Chromosome preparations with Giemsa-trypsin banding and AgNOR staining methods were undertaken from peripheral blood lymphocytes of the patient and his parents. Chromosomal analysis of 22 cells showed a 46,XY,r(15)(p11q26) chromosome constitution in 19 cells and 45,XY, -15 in 3 cells. A large ring which probably represents a double ring was seen in 20% of cells while the remaining cells contined only the single r(15) chromosome. Parental chromosomes were normal.

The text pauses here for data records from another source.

-- ==== Sys2Proof/Machine/Operands.lean ====
section
/-! DEFINITION. Every operand form of a tile instruction (spec 05 R149–R164): immediates, reserved fields,
effective addresses, branch targets, the integer operations, load and store formats, the atomic operations. -/

namespace Sys2Proof

/-! ### Reserved fields of the formats (spec 05 R150) -/

def RForm.bad (f : RForm) : Bool := f.rsv != 0
/-- JR and JALR use ra alone. -/
def RForm.badJr (f : RForm) : Bool := f.rsv != 0 || f.rd != 0 || f.rb != 0
def MsgForm.badRecv (f : MsgForm) : Bool := f.rb != 0 || f.len != 0
def MsgForm.badPut (f : MsgForm) : Bool := f.rd != 0 || f.rb != 0 || f.len != 0
def MsgForm.badSend (f : MsgForm) : Bool := f.rd != 0 || decide (64 < f.len.toNat)
def FenceForm.bad (f : FenceForm) : Bool := f.rd != 0 || f.ra != 0 || f.rb != 0 || f.rsv != 0
/-- R149's reserved bits of an R4 word, and R159's rounding codes. -/
def rmBad (rounds : Bool) (rm : BitVec 3) : Bool :=
  if rounds then rm == 4 || rm == 5 || rm == 6 else rm != 0
def FpForm.bad (f : FpForm) (rounds usesRb : Bool) : Bool :=
  f.rsv != 0 || rmBad rounds f.rm || (!usesRb && f.rb != 0)
def R4Form.bad (f : R4Form) : Bool := f.rsv != 0 || rmBad true f.rm

/-- fn[10:7] is reserved and hint 3 is ILLEGAL. -/
def AtForm.bad (f : AtForm) : Bool := f.rsv != 0 || f.hint == 3

namespace Machine

/-! ### Immediates and addresses -/

def sext16 (i : BitVec 16) : W64 := i.signExtend 64
def zext16 (i : BitVec 16) : W64 := i.setWidth 64
/-- ra + sext(imm16) (spec 05 R155). -/
def Tile.ea (t : Tile) (ra : BitVec 5) (imm : BitVec 16) : W64 := t.rg ra + sext16 imm
/-- Bits [1:0] of every jump target are cleared (spec 05 R148). -/
def target (a : W64) : W64 := a &&& ~~~ 3
/-- The target of a branch (spec 05 R157). -/
def branchTarget (pc : W64) (off : BitVec 16) : W64 := target (pc + (sext16 off) * 4)
/-- The target of J and JAL (spec 05 R157). -/
def jumpTarget (pc : W64) (off : BitVec 26) : W64 := target (pc + (off.signExtend 64) * 4)

/-! ### Integer operations (spec 05 R152–R154) -/

def boolWord (b : Bool) : W64 := if b then 1 else 0

def opMulh (a b : W64) : W64 := BitVec.ofInt 64 (a.toInt * b.toInt / 2 ^ 64)
def opMulhu (a b : W64) : W64 := BitVec.ofNat 64 (a.toNat * b.toNat / 2 ^ 64)
/-- DIV with the corners of R153. -/
def opDiv (a b : W64) : W64 := if b = 0 then BitVec.allOnes 64 else BitVec.ofInt 64 (a.toInt.tdiv b.toInt)
def opDivu (a b : W64) : W64 := if b = 0 then BitVec.allOnes 64 else BitVec.ofNat 64 (a.toNat / b.toNat)
def opRem (a b : W64) : W64 := if b = 0 then a else BitVec.ofInt 64 (a.toInt.tmod b.toInt)
def opRemu (a b : W64) : W64 := if b = 0 then a else BitVec.ofNat 64 (a.toNat % b.toNat)
def opMin (a b : W64) : W64 := if a.slt b then a else b
def opMax (a b : W64) : W64 := if a.slt b then b else a
def opMinu (a b : W64) : W64 := if a.ult b then a else b
def opMaxu (a b : W64) : W64 := if a.ult b then b else a
def opSll (a b : W64) : W64 := a <<< (b.toNat % 64)
def opSrl (a b : W64) : W64 := a >>> (b.toNat % 64)
def opSra (a b : W64) : W64 := a.sshiftRight (b.toNat % 64)

/-- SHI: imm[7:6] the kind, imm[5:0] the amount (spec 05 R154). -/
def opShi (a : W64) (imm : BitVec 16) : W64 :=
  let k := BitVec.ofNat 64 (imm.toNat % 64)
  let kind := imm.toNat / 64 % 4
  if kind = 0 then opSll a k else if kind = 1 then opSrl a k else opSra a k
/-- imm[15:8] is reserved and kind 3 is ILLEGAL. -/
def shiBad (imm : BitVec 16) : Bool := decide (256 ≤ imm.toNat) || decide (imm.toNat / 64 % 4 = 3)

/-- INSH: the 16 bits of rd that the ra field's low bits select (spec 05 R154). -/
def opInsh (old : W64) (sh : Nat) (imm : BitVec 16) : W64 :=
  (old &&& ~~~ (BitVec.ofNat 64 (65535 * 2 ^ (16 * sh)))) ||| (zext16 imm <<< (16 * sh))

/-! ### Loads and stores (spec 05 R155) -/

/-- Bytes that a load or store major opcode moves. -/
def opSize (op : Nat) : Nat :=
  if op = 0x10 ∨ op = 0x11 ∨ op = 0x1A then 1
  else if op = 0x12 ∨ op = 0x13 ∨ op = 0x18 ∨ op = 0x1B ∨ op = 0x1F then 2
  else if op = 0x14 ∨ op = 0x15 ∨ op = 0x17 ∨ op = 0x1C ∨ op = 0x1E then 4
  else 8

/-- The register value of a load: sign-extended for LB, LH and LW, else zero-extended. -/
def loadValue (op : Nat) (v : Nat) : W64 :=
  if op = 0x10 then (BitVec.ofNat 8 v).signExtend 64
  else if op = 0x12 then (BitVec.ofNat 16 v).signExtend 64
  else if op = 0x14 then (BitVec.ofNat 32 v).signExtend 64
  else BitVec.ofNat 64 v

/-- Put a loaded value in its register: FLW and FLH name an f register. -/
def Tile.loadInto (t : Tile) (op : Nat) (rd : BitVec 5) (v : Nat) : Tile :=
  if op = 0x17 then t.wf rd (BitVec.ofNat 32 v)
  else if op = 0x18 then t.wf rd (BitVec.ofNat 32 (v * 65536))
  else t.wg rd (loadValue op v)

/-- The low bytes that a store opcode stores. -/
def Tile.storeValue (t : Tile) (op : Nat) (rs : BitVec 5) : Nat :=
  if op = 0x1E then (t.rf rs).toNat
  else if op = 0x1F then (t.rf rs).toNat / 65536
  else (t.rg rs).toNat % 2 ^ (8 * opSize op)

/-! ### Atomics (spec 05 R162, R163) -/

/-- The new value of the word, from the old one; both in the operation's size. -/
def atomNew {w : Nat} (op : AtOp) (old operand compare : BitVec w) : BitVec w :=
  match op with
  | .swap => operand
  | .cas => if old = compare then operand else old
  | .add => old + operand
  | .and => old &&& operand
  | .or => old ||| operand
  | .xor => old ^^^ operand
  | .min => if old.slt operand then old else operand
  | .max => if old.slt operand then operand else old
  | .minu => if old.ult operand then old else operand
  | .maxu => if old.ult operand then operand else old

/-- The stored value after an atomic on a word of 4 or 8 bytes. -/
def AtReq.apply (a : AtReq) (old : Nat) : Nat :=
  if a.wide then (atomNew a.op (BitVec.ofNat 64 old) a.operand a.compare).toNat
  else (atomNew a.op (BitVec.ofNat 32 old) (a.operand.setWidth 32) (a.compare.setWidth 32)).toNat
/-- The value returned: a 4-byte old value is sign-extended. -/
def AtReq.result (a : AtReq) (old : Nat) : W64 :=
  if a.wide then BitVec.ofNat 64 old else (BitVec.ofNat 32 old).signExtend 64
def AtReq.size (a : AtReq) : Nat := if a.wide then 8 else 4

/-- The atomic that an instruction's fields and registers ask for. -/
def Tile.atReq (t : Tile) (op : AtOp) (f : AtForm) : AtReq :=
  { op := op, wide := f.size = 1, off := (t.rg f.ra).toNat % 64, operand := t.rg f.rb, compare := t.rg f.rd }

/-! ### Control registers (spec 04 R124; 05 R168) -/

/-- The numbers that R124 lists. -/
def crListed (n : Nat) : Bool := decide (n ≤ 0x0B) || n == 0x10 || n == 0x11 || n == 0x12 || (decide (0x14 ≤ n) && decide (n ≤ 0x17))
/-- Readable at level T. -/
def crAtT (n : Nat) : Bool := decide (6 ≤ n)

end Machine
end Sys2Proof
end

At age 26 months, audiometric testing showed mild to moderate hearing loss which may have been secondary to chronic otitis media. The Sequenced Inventory of Communication Development (SICD) was used to evaluate age appropriate task mastery. While his mental abilities clustered at the 15 to 16 month level, his motor abilities clustered at the 11 month level. His expressive skills were markedly delayed at approximately the 12 month level, although his receptive language skill was at a level of 16 to 20 months. The Receptive-Expressive Emergent Level Language Scale was used to further investigate language skills, and he achieved a receptive language quotient of 81, corresponding to an achievement age of 22 months.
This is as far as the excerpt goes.